All the sugars in honey are fermentable, so you will find as you develop experience with mead musts, that every molecule will be converted into alcohol if you allow the must to ferment to complete dryness. So your initial estimates of ABV based on gravity will be pretty close to the mark. Note that different honeys contain different amounts of dissolved non-fermentables, so in general there's no predicting where the final "bone dry" gravity will turn out to be, and that adds a bit of uncertainty into the process. In general if you estimate an ABV based on initial gravity, and your estimate is for an end point of 1.000, you are as likely as not to end up with slightly more ABV, as the final gravity often finishes below 1.000.

So if you plan for 12.5% ABV, you'll likely end up there or slightly higher using almost any strain of wine yeast, provided you keep it healthy.
 
M

Mead4Speed

Guest
Guest
yah this kind of info helps. I'm trying to accumulate as much data from as many folks as I can to create something similar to a log myself. When I made my first wine, I followed only a few recommendations and once I had it rolling in primary I found contradictory information that caused quite a bit of panic and left me making all kinds of unnecessary alterations to the wine due to lack of experience.

This time, I want to tap as much experience as I can and summarize it into a simple form so I have a better idea on what to look for and hopefully expect rather than have another OMG scenario where I'm frantically calling people and pming everyone on the forums asking if I should be panicking or not.
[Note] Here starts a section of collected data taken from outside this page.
-- ==== Sys2Proof/Safety.lean ====
section
/-! DEFINITION. The vocabulary of the statements: frames, the shapes of instructions, what stands between the parts of a state,
and the invariants of a run. -/

namespace Sys2Proof.Machine

open Sys2Proof

/-! ### Frames -/

/-- Nothing but the strands differs. -/
def OnlyStrands (s t : State) : Prop := { t with strands := s.strands } = s

/-- Nothing but strand k differs: every memory, cache, queue, page and pin, and every other strand, is the same. -/
def OnlyStrand (k : StrandId) (s t : State) : Prop := OnlyStrands s t ∧ ∀ j : StrandId, j ≠ k → t.str j = s.str j

/-- What a register instruction leaves of a strand: STATUS, save sets, window position, numeric and translation registers, tile
contexts, chains, descriptor and chain slots, and what waits for the strand except a wait condition and a merged access of its own. -/
def SameControl (a b : Strand) : Prop :=
  b.status = a.status ∧ b.saves = a.saves ∧ b.win.wcur = a.win.wcur ∧ b.win.resw = a.win.resw ∧ b.num = a.num ∧ b.xl = a.xl
    ∧ b.ctx = a.ctx ∧ b.cslots = a.cslots ∧ b.dslots = a.dslots ∧ b.chains = a.chains
    ∧ { b.run with cond := a.run.cond, merged := a.run.merged } = a.run

/-- Every integer register but rd is the same: those that a specifier names, the copies of g15 of the other levels, and the registers and
the tag of every slot of the window ring. -/
def SameXBut (rd : RSpec) (a b : Strand) : Prop :=
  (∀ r : RSpec, xOk r = true → r ≠ rd → b.x r = a.x r)
    ∧ (∀ n : Fin 16, n.val ≠ rd.toNat → b.regs.g[n] = a.regs.g[n])
    ∧ (∀ j : Fin 3, ¬ (rd = 0x0F ∧ j = a.status.lvl.rank) → b.regs.g15[j] = a.regs.g15[j])
    ∧ ∀ w : Fin 12, (b.win.ring[w]).tag = (a.win.ring[w]).tag
      ∧ (∀ n : Fin 8, ¬ (w = a.win.wcur ∧ rd.toNat = 0x18 + n.val) → (b.win.ring[w]).l[n] = (a.win.ring[w]).l[n])
      ∧ ∀ n : Fin 8, ¬ (w = a.win.wcur ∧ rd.toNat = 0x20 + n.val) → ¬ (w = a.win.nextSlot ∧ rd.toNat = 0x10 + n.val) →
        (b.win.ring[w]).i[n] = (a.win.ring[w]).i[n]

/-- Every floating register but rd is the same. -/
def SameFBut (rd : RSpec) (a b : Strand) : Prop := ∀ r : RSpec, fOk r = true → r ≠ rd → b.f r = a.f r

/-- From s to t no strand differs but in the near-port read of an Uncached AMO, which a write to its location by the core itself makes start
again (R101). -/
def StrandsKept (s t : State) : Prop :=
  ∀ j : StrandId, { t.str j with run := { (t.str j).run with retBuf := (s.str j).run.retBuf, late := (s.str j).run.late } } = s.str j

/-! ### Answers -/

/-- The n-byte instruction of strand k completes with no other effect. -/
def completes (s : State) (k : StrandId) (n : Nat) : Out := .next (retire s k n)

/-- The n-byte instruction of strand k completes with integer rd := v. -/
def givesX (s : State) (k : StrandId) (n : Nat) (rd : RSpec) (v : Word) : Out := .next (retire (s.setX k rd v) k n)

/-- The 4-byte floating instruction of strand k completes with floating rd := r and its flags raised. -/
def givesF (s : State) (k : StrandId) (rd : RSpec) (r : FR) : Out := .next (retire ((s.setF k rd (w64 r.1)).raiseF k r.2) k 4)

/-- The instruction of strand k raises an event with a number, SVFA and INFO. -/
def raises (s : State) (k : StrandId) (num : BitVec 8) (fa : Word) (info : Nat) : Out := .next (raise s k (mkEv num fa info .ul))

/-- What an access of the register block by q leaves beside its effect (R445, R463): the port served last, and REGACC done. -/
def servedBy (q : Req) (s : State) : State :=
  let s1 := noteServed q s
  if q = .tap then { s1 with tap := { s1.tap with denied := false, dataDone := true } } else s1

/-! ### Shapes -/

/-- The instructions that write one integer register from integer operands: bytes, destination, sources. -/
def intShape : Instr → Option (Nat × RSpec × List RSpec)
  | .add rd a b | .sub rd a b | .and rd a b | .or rd a b | .xor rd a b | .andn rd a b | .sll rd a b | .srl rd a b | .sra rd a b
  | .slt rd a b | .sltu rd a b | .min rd a b | .max rd a b | .minu rd a b | .maxu rd a b | .mul rd a b | .mulxSs rd a b
  | .mulxUu rd a b | .mulxSu rd a b | .div rd a b | .divu rd a b | .rem rd a b | .remu rd a b | .permb rd a b _ =>
    some (4, rd, [a, b])
  | .clz rd a | .ctz rd a | .popc rd a | .addi rd a _ | .andi rd a _ | .ori rd a _ | .xori rd a _ | .slti rd a _ | .sltiu rd a _
  | .slli rd a _ | .srli rd a _ | .srai rd a _ | .bfext rd a _ _ | .bfextS rd a _ _ | .bfins rd a _ _ => some (4, rd, [a])
  | .lui rd _ | .auipc rd _ => some (4, rd, [])
  | .liw rd _ | .lih rd _ => some (8, rd, [])
  | .addix rd a _ => some (8, rd, [a])
  | _ => none

/-- The floating instructions with a rounding-mode field: destination, sources, rm. -/
def floatShape : Instr → Option (RSpec × List RSpec × BitVec 3)
  | .fadd _ rd a b m | .fsub _ rd a b m | .fmul _ rd a b m | .fdiv _ rd a b m => some (rd, [a, b], m)
  | .fsqrt _ rd a m | .frint _ rd a m | .frintx _ rd a m => some (rd, [a], m)
  | .fmin _ rd a b m | .fmax _ rd a b m | .fminm _ rd a b m | .fmaxm _ rd a b m | .fsgnj _ rd a b m | .fsgnjn _ rd a b m
  | .fsgnjx _ rd a b m | .frem _ rd a b m => some (rd, [a, b], m)
  | _ => none

/-- The instructions that may not stand at END of an active loop (R116). -/
def barredAtEnd : Instr → Bool
  | .jmp _ | .call _ | .jmpr _ _ _ | .callr _ _ | .br _ _ _ _ | .brz _ _ _ | .ret | .loopI _ _ | .lbrk | .evret | .gate _ | .brk _ => true
  | _ => false

/-! ### Places and entries -/

/-- An access of n bytes at ea by strand k at ML, with translation off, within one 8-byte word of near Normal memory that is neither
the window nor the core's own register block. -/
def NearMl (s : State) (k : StrandId) (ea : Word) (n : Nat) : Prop :=
  (s.str k).status.lvl = .ml ∧ (s.str k).xl.ptb.getLsbD 0 = false ∧ ea.toNat < 2 ^ 48 ∧ isWin ea = false ∧ winPart ea n = false
    ∧ s.mtype ea.toNat = .normal ∧ s.ownBlock ea.toNat = false ∧ ea.toNat % 8 + n ≤ 8 ∧ 1 ≤ n

/-- Nothing that strand k has in progress stands before its access of n bytes at address a of the scratchpad (sp) or of near memory, a
store when wr says so: no Device write that is still to be acknowledged (R305), no earlier tile move of its own over those bytes (R102), for
a window store no checkpoint (R409), and no save frame whose contents are unpredictable in those bytes (R150). -/
def AccessFree (s : State) (k : StrandId) (sp wr : Bool) (a n : Nat) : Prop :=
  devOpen s k = false ∧ moveHits s k sp wr a n = false ∧ (sp = true → wr = true → s.ckHold = false)
    ∧ s.framesHit k ((if sp then spw else 0) + a) n = false

/-- A read by strand k of n bytes of a table at pa, for virtual address va, is answered at once: its line is in the L2, or the near port has
answered the read of a table that does not go through the caches (R304, R332). -/
def TableHeld (s : State) (k : StrandId) (va : Word) (pa n : Nat) : Prop :=
  (s.mtype pa = .normal → (s.ms.l2.find false (pa / 128)).isSome = true)
    ∧ (s.mtype pa ≠ .normal → ∃ r : PRead, s.ms.preads.find? (fun r => r.who == .table k va && r.pa == pa && r.n == n) = some r
        ∧ r.done = true ∧ r.poison = false ∧ r.err = false)

/-- The bytes of a near gather piece are there: the L2 or the side buffer holds their line, or the near port has answered the piece's read
(R295, R314, R466). -/
def PieceHeld (s : State) (n : Fin 4) (p : Piece) : Prop :=
  (s.ms.l2.find false (p.pa / 128)).isSome = true
    ∨ (s.ms.l2.find false (p.pa / 128) = none ∧ s.ms.evbuf.any (fun q => q.line == p.pa / 128) = false
      ∧ (s.ms.side.contains (p.pa / 128) = true ∨ (s.ms.side.contains (p.pa / 128) = false
        ∧ ∃ r : PRead, s.ms.preads.find? (fun r => r.who == .piece n p.id && r.pa == p.pa && r.n == p.len) = some r
          ∧ r.done = true ∧ r.poison = false ∧ r.err = false)))

/-- An agent's read of n bytes at pa, within one line, is answered at once: no copy of the line leaves the L2, and the L2 or the side buffer
holds it, or the near port has answered that read (R295, R314, R376, R466). -/
def AgentHeld (s : State) (who : PWho) (pa n : Nat) : Prop :=
  s.ms.evbuf.any (fun q => q.line == pa / 128) = false
    ∧ ((s.ms.l2.find false (pa / 128)).isSome = true
      ∨ (s.ms.l2.find false (pa / 128) = none ∧ s.mshrOf (pa / 128) = none
        ∧ (s.ms.side.contains (pa / 128) = true ∨ (s.ms.side.contains (pa / 128) = false
          ∧ ∃ r : PRead, s.ms.preads.find? (fun r => r.who == who && r.pa == pa && r.n == n) = some r
            ∧ r.done = true ∧ r.poison = false ∧ r.err = false))))

/-- What event entry of a number at ML needs: no pending write, an EDT entry that is read at once, a free window, room on the machine save
stack, and no error waiting. -/
def MlEntryOk (s : State) (k : StrandId) (num : Nat) (d : EdtE) : Prop :=
  (s.str k).run.pend = Pend.none ∧ s.edt num = some d ∧ TableHeld s k (w64 (s.edtAddr num)) (s.edtAddr num) 32 ∧ 1 ≤ (s.str k).win.free ∧ (s.str k).mssFrames < 8
    ∧ s.marks = []

/-- A window has been opened for level y (R48, Table 2-7): WCUR and RESW go up by one, the slot made current takes the tag y, and every slot
keeps its l and i registers, every other slot its tag. -/
def WindowOpened (a b : Strand) (y : Lvl) : Prop :=
  b.win.wcur = a.win.wcur + 1 ∧ b.win.resw = a.win.resw + 1
    ∧ ∀ w : Fin 12, (b.win.ring[w]).l = (a.win.ring[w]).l ∧ (b.win.ring[w]).i = (a.win.ring[w]).i
      ∧ (b.win.ring[w]).tag = if w = a.win.wcur + 1 then y else (a.win.ring[w]).tag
This time I just want to match the best ingredients, calc the right SG values ahead of time and get a bone dry must and adjust from there. I originally was thinking of using more honey to end up with a mead that was at the right ABV and had the finished SG that I would bottle, but as I see it now that leaves more to chance with target ABV so I think I'll use the math to do it dry to 12-12.5 or so now so I can see how it tastes, control the ABV better and backsweeten to taste. I feel it gives me more control.

I started to write an application to log all events, measurements and adjustments so I could chart the deviation over batches and correlate that with tasting notes to take the place of having to remember what did what and how it tasted. I still have to complete the charting for temp/SG over time which I think is something I'd like to track in terms of how it affects flavor. That's one reason I wanted to ferment just the honey first so I could taste each batch prior to adding any base elements so I could compare any changes in the finished products in relation to the fermentation chart. Sometime in the next few years that may prove helpful so when I retire I'm set to start taking orders :)

If it's still of interest to anyone I'll post how it goes.

Thanks once again for the input, I'm sure the wife will be happy enough.
 

wayneb

Lifetime Patron
Lifetime GotMead Patron
You've got the plan! If you follow the general outline that you've provided here, you're on your way to making first class meads. Let me suggest that you get a traditional batch (only honey and water, with appropriate nutrients) going along side your strawberry and cranberry batches. Even if you hold off until fermentation is complete before adding your fruit in the melomel batches, I think you'll find the evolution of the flavors in the honey-only batch as it ages to be very instructive.

Something that tastes raw and uninviting shortly after fermentation will transform into something else entirely -- and be truly remarkable -- after several months' aging. I believe that meads undergo at least as much of a transformation upon aging, if not more so, than grape wines. Try it -- I think you'll be glad that you did.
 
M

Mead4Speed

Guest
Guest
I should be starting tonite if everything shows up today from FedEx.

I think I'll do that wayne, I'm going to goto the LBS tomorrow and get 3 or 4 more 1 gallon carboysalong with a couple more 6ers and I'm going to do a plain mead to 12% and then maybe trry just adding a few things around the house to the others, like lemon zest, pomegranate, etc just to add some simple complexity to the honey.

At this point though I only have Sue-B clover honey so I'm a bit limited, but when I find some wildflower, orange blossom or some other honey's on the less expensive side I'll be doing more 1 gallon batches.